Thanks. That's the kind of information I was looking for.


----------



## kitten_Val

iridehorses said:


> Avoid: Buffalo, Double T, *any saddle made in Asia or Mexico.*


_I believe_, my Alamo was assembled in Mexico (with parts made in US). It's not cheap though and as comfortable as one can think off. The quality is very good too. 

To the OP, stay away from western Wintec. I had an accident with it as well as friend of mine. So will NEVER go for one. And as already mentioned all those cheap no-brand leather saddles and anything Circle * (except Circle Y, which is a nice brand), King etc.


----------



## iridehorses

kitten_Val said:


> _I believe_, my Alamo was assembled in Mexico (with parts made in US). It's not cheap though and as comfortable as one can think off. The quality is very good too.

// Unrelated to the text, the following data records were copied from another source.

-- ==== Sys2Proof/Machine/Formatter.lean ====
section
/-!
DEFINITION. The ECC formatter on the write side: ENCODE, WRITE and SEAL (R319 to R321), the start of yealms and seals on tape
(R12, R39, R55, R62), verify (R164 to R169) and the UF1 locator (R71).
-/
namespace Sys2Proof.Machine

/-! ## ENCODE (R101, R103, R319, R320) -/

/-- Bytes of a yealm buffer (R319). -/
def yealmBytes (n : Nat) : Nat := 245760 * n

/-- The C2 parity of group g from the data courses' bytes: positions 224 to 239, 1,024 bytes each (R101). -/
def c2Parity (n : Nat) (data : List Byte) (g : Nat) : List (List Byte) :=
  let rows := (List.range 224).map fun i => bytesAt data (courseOff n g i) 1024
  let cols := (List.range 1024).map fun b => rsParity 16 (rows.map fun r => r.getD b 0)
  (List.range 16).map fun p => cols.map fun c => c.getD p 0

/-- The 16 parity positions of a yealm in buffer order, from its data positions (R319). -/
def yealmParity (n : Nat) (data : List Byte) : List Byte :=
  let groups := (List.range n).map (c2Parity n data)
  (List.range 16).flatMap fun p => groups.flatMap fun g => g.getD p []

/-- The share of a symbol of yealm m in the two C3 parities: x^(15 − m) modulo the generator (R103). -/
def c3Share (m : Nat) : Byte × Byte :=
  if m = 14 then (1, 0) else if m = 15 then (0, 1)
  else
    let p := rsParity 2 ((List.range 14).map fun k => if k = m then 1 else 0)
    (p.getD 0 0, p.getD 1 0)

/-- Offset of parity yealm 16r + 15 in a C3 accumulator (R319). -/
def c3Half : Nat := 0x1000000

/-- Bytes added to pieces that stand in a row, each keeping its mark. -/
def addPieces : List (List Byte × Bool) → List Byte → List (List Byte × Bool)
  | [], _ => []
  | (b, m) :: ps, l => (xorBytes b (l.take b.length), m) :: addPieces ps (l.drop b.length)

/-- A yealm added into one half of the accumulator (R103, R319): each tile there keeps the mark its own bytes have (R255). -/
def State.accumulate (s : State) (acc : W64) (first : Bool) (c : Byte) (l : List Byte) : State × Bool :=
  let l := l.map (gfMul c)
  if first then (s.taWrite acc l false, false)
  else
    let (s, _, m) := s.taRead acc l.length
    (s.taWritePieces acc (addPieces (s.taPieces acc l.length) l), m)

/-- An ENCODE is done: a yealm buffer that pace counts (R211). -/
def State.encoded (s : State) : State := { s with mot := { s.mot with ryNow := s.mot.ryNow + 1 } }

/-- ENCODE over checked ranges: C2 parity written, and the yealm's 240 positions added into the C3 accumulator. -/
def State.encodeYealm (s : State) (c : Cmd) (n : Nat) : State :=
  let arg := dArg c.desc
  let a := dA c.desc
  let (s, data, m) := s.taRead a (229376 * n)
  if m then s.finish c St.POISON 0 0 false
  else
    let par := yealmParity n data
    let s := s.taWrite (mkTa (taHandle a) (taOff a + 229376 * n)) par false
    if arg.testBit 8 then s.encoded.finish c St.OK
    else
      let b := dB c.desc
      let (c0, c1) := c3Share (dC c.desc % 16)
      let (s, m0) := s.accumulate b (arg.testBit 7) c0 (data ++ par)
      let (s, m1) := s.accumulate (mkTa (taHandle b) (taOff b + c3Half)) (arg.testBit 7) c1 (data ++ par)
      if m0 || m1 then s.finish c St.POISON 0 0 true else s.encoded.finish c St.OK

/-- Whether a half of the C3 accumulator that ENCODE adds to delivers a marked byte in TV3200 mode (R256). -/
def State.accStops (s : State) (c : Cmd) (n : Nat) : State × Bool :=
  if (dArg c.desc).testBit 8 || (dArg c.desc).testBit 7 || !s.busErr then (s, false)
  else
    let b := dB c.desc
    let (s, _, m0) := s.taRead b (yealmBytes n)
    let (s, _, m1) := s.taRead (mkTa (taHandle b) (taOff b + c3Half)) (yealmBytes n)
    (s, m0 || m1)

/-- The check of one half of a C3 accumulator: class 7 (R319), then the range.
DESIGN CHOICE: log entry 106. -/
def State.accCheck (s : State) (c : Cmd) (a : W64) (len : Nat) : Option W16 :=
  if hClass (taHandle a) ≠ 7 then some St.BAD_PARAM else s.engCheckW c a len

/-- ENCODE (R319, R320): N is checked before anything else. -/
def execEncode (i : Nat) (s : State) : Res :=
  runCmd 2 i 1 s fun c s =>
    let arg := dArg c.desc
    let n := arg % 128
    let b := dB c.desc
    if (n ≠ 16 ∧ n ≠ 60 ∧ n ≠ 64) ∨ (n = 16 ∧ !arg.testBit 8) then s.finish c St.BAD_PARAM
    else match firstBad ([s.yealmCheck c (dA c.desc) (yealmBytes n) true] ++
        (if arg.testBit 8 then []
         else [s.accCheck c b (yealmBytes n), s.accCheck c (mkTa (taHandle b) (taOff b + c3Half)) (yealmBytes n)])) with
      | some e => s.finish c e
      | none =>
        let (s, stops) := s.accStops c n
        if stops then s.finish c St.POISON else s.encodeYealm c n

/-! ## WRITE (R12, R48, R67, R163, R319, R320) -/

/-- Whether WRC may start a write (R163): RUN, adaptive mode, every channel outside the dark group enabled, and boot step S8
done (R467). -/
def State.mayWrite (s : State) : Bool :=
  s.flag F.WRC_CTL.RUN && s.fld F.RDC_CFG.MODE == 1 && (s.activeList.all fun c => s.flag F.RDC_CH_CTL.EN c) &&
    (s.fld F.BOOT_STAT.DONE).testBit 8

/-- The dark selector in force and the dark table with its entry (R47, R48); none when all seven entries are in use. -/
def State.selector (s : State) : Option (Nat × List Byte) :=
  match s.darkGroup with
  | none => some (0, s.fmt.darkTable)
  | some g =>
    let find (v : Byte) : Option Nat := ((List.range 7).map (· + 1)).find? fun k => s.fmt.darkTable.getD k 0 == v
    match find (BitVec.ofNat 8 g) with
    | some k => some (k, s.fmt.darkTable)
    | none => match find 0xFF with
      | some k => some (k, s.fmt.darkTable.set k (BitVec.ofNat 8 g))
      | none => none

/-- Whether every course laid out so far is written: the wrap may end. -/
def State.drained (s : State) : Bool := s.activeList.all fun c => (s.wchan c).queue.isEmpty && !(s.wchan c).gateOpen

/-- Packing is taken up in the second segment after the one in which the last valid seal ends, or at the first segment of wrap 0 on
a cartridge without one (R38, R66, R67). -/
def State.takeUp (s : State) : State :=
  if s.wrc.placed then s
  else match s.fmt.chain.getLast? with
    | none =>
      let s := s.each (List.range 64) fun s c => s.setWchan c (s.wchan c).emptied
      { s with wrc := { s.wrc with placed := true, wrap := 0 } }
    | some r =>
      let s := s.each (List.range 64) fun s c =>
        s.setWchan c { (s.wchan c).emptied with seg := placeSeg (placeOn r.ends c) + 2 }
      { s with wrc := { s.wrc with placed := true, wrap := placeWrap (placeOn r.ends 64) } }

/-- After a failed group packing is to be taken up anew once the WRITEs and SEALs accepted before, and the groups before it, have
ended; what has passed verify of that group counts no more (R67, R339). -/
def State.resumeDue (s : State) : State :=
  match s.wrc.resume with
  | [] => s
  | (n, q) :: rest =>
    if s.drained && s.hst.closed.all (fun g => decide (q < g.seq)) && s.fmt.jobs.all (fun j => decide (n ≤ j.cmd.seq)) &&
        s.fmt.seals.all (fun j => decide (n ≤ j.cmd.seq)) then
      { s with
        fmt := { s.fmt with passed := [], ended := [] }
        wrc := { s.wrc with placed := false, resume := rest } }.takeUp
    else s

/-- Formatting begins (R66, R69): the format yealm lies at LPOS 6,500 of wrap 0, and what the cartridge held is absent. -/
def State.atFormat (s : State) : State :=
  let s := s.each (List.range 64) fun s c => s.setWchan c (s.wchan c).emptied
  { s with
    hst := { s.hst with records := [], group := {}, closed := [], sealing := [], index := [], quadNext := quadBase + 1 }
    wrc := { s.wrc with placed := true, wrap := 0, resume := [] }
    fmt := { s.fmt with chain := [], index := (0, 0, 0), copies := [], decoded := [], waiting := [], quadStarts := [] } }

/-- The format record (R69) from what differs between cartridges: its flags, serial (16 bytes), format time, and formatting device
(16 bytes). -/
def formatRecord (flags : Nat) (serial : List Byte) (time : Nat) (device : List Byte) : List Byte :=
  let b := leBytes 4 0x46314655 ++ leBytes 2 1 ++ leBytes 2 (flags % 2) ++ bytesAt serial 0 16 ++ leBytes 8 time ++ leBytes 4 3380000 ++
    leBytes 4 6500 ++ leBytes 4 3373499 ++ [4, 92, 64, 0] ++ List.replicate 8 0xFF ++ bytesAt device 0 16 ++ leBytes 436 0
  b ++ leBytes 4 (crc32c b).toNat

/-- Whether a format record is whole (R69): the record that its own serial, flags, time and device make, but for its dark table. -/
def formatOk (b : List Byte) : Bool :=
  natAt b 508 4 == (crc32c (bytesAt b 0 508)).toNat && natAt b 48 1 == 0xFF &&
    patch (bytesAt b 0 508) 48 (List.replicate 8 0xFF) ==
      bytesAt (formatRecord (natAt b 6 2) (bytesAt b 8 16) (natAt b 24 8) (bytesAt b 56 16)) 0 508

/-- The data of a format yealm (R69): the format record, and zero after it. -/
def formatData (r : List Byte) : List Byte := bytesAt (bytesAt r 0 512) 0 3670016

/-- A WRITE joins the yealms to be written, complete in tile memory (R12). The format yealm carries the ridge protection of the
cartridge and its dark table (R47, R48, R60, R69); one whose data is not as R69 has it counts as a mount would take it.
DESIGN CHOICE: log entry 105. -/
def State.queueYealm (s : State) (c : Cmd) (n : Nat) (quad : Bool) (sel : Nat) (table : List Byte) : State :=
  let y := dC c.desc
  let s := s.takeUp
  let format := s.taBytes (dA c.desc) 0 512
  let whole := formatOk format && s.taBytes (dA c.desc) 0 3670016 == formatData format
  let j : YealmJob := { cmd := c, yealm := y, quad := quad, n := n, selector := sel }
  ({ s with
    fmt := { s.fmt with
      jobs := s.fmt.jobs ++ [j]
      darkTable := if y ≠ quadBase then table else if whole then bytesAt format 48 8 else ({} : Fmt).darkTable
      passed := s.fmt.passed.filter fun x => x != y
      ended := s.fmt.ended.filter fun (e : Nat × W16) => e.1 != y
      decoded := s.fmt.decoded.filter fun (d : Decoded) => d.yealm != y
      ridgeProtection := if y = quadBase then whole && (natAt format 6 1).testBit 0 else s.fmt.ridgeProtection } }).writingFlag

Val, made in Mexico with US parts is very different then a saddle that is made completely in Mexico. I meant no offense to your saddle as there are always exceptions but it takes a knowledgeable buyer to know what to look for, and it isn't just the way it feels but rather knowing the tree maker and how the leather was tanned.

Some of the Corriente saddles are assembled in Mexico and they are exceptional saddles for the price.


----------



## kitten_Val

iridehorses said:


> Val, made in Mexico with US parts is very different then a saddle that is made completely in Mexico. I meant no offense to your saddle as there are always exceptions but it takes a knowledgeable buyer to know what to look for, and it isn't just the way it feels but rather knowing the tree maker and how the leather was tanned.
> 
> Some of the Corriente saddles are assembled in Mexico and they are exceptional saddles for the price.


I spent a month looking for the saddle after lots of research (on tree, leather, fit) and measurements, and that was the best one I found around that would fit both my horses and me (and still would be in my price range under $1K). So far I've been using it on trails, team penning, etc. for 3 years. I was not going after your comment in any way, I just brought up that there are great saddles assembled in Mexico. 

P.S. However I don't know about any great saddles made in Vietnam or India. Lol!


----------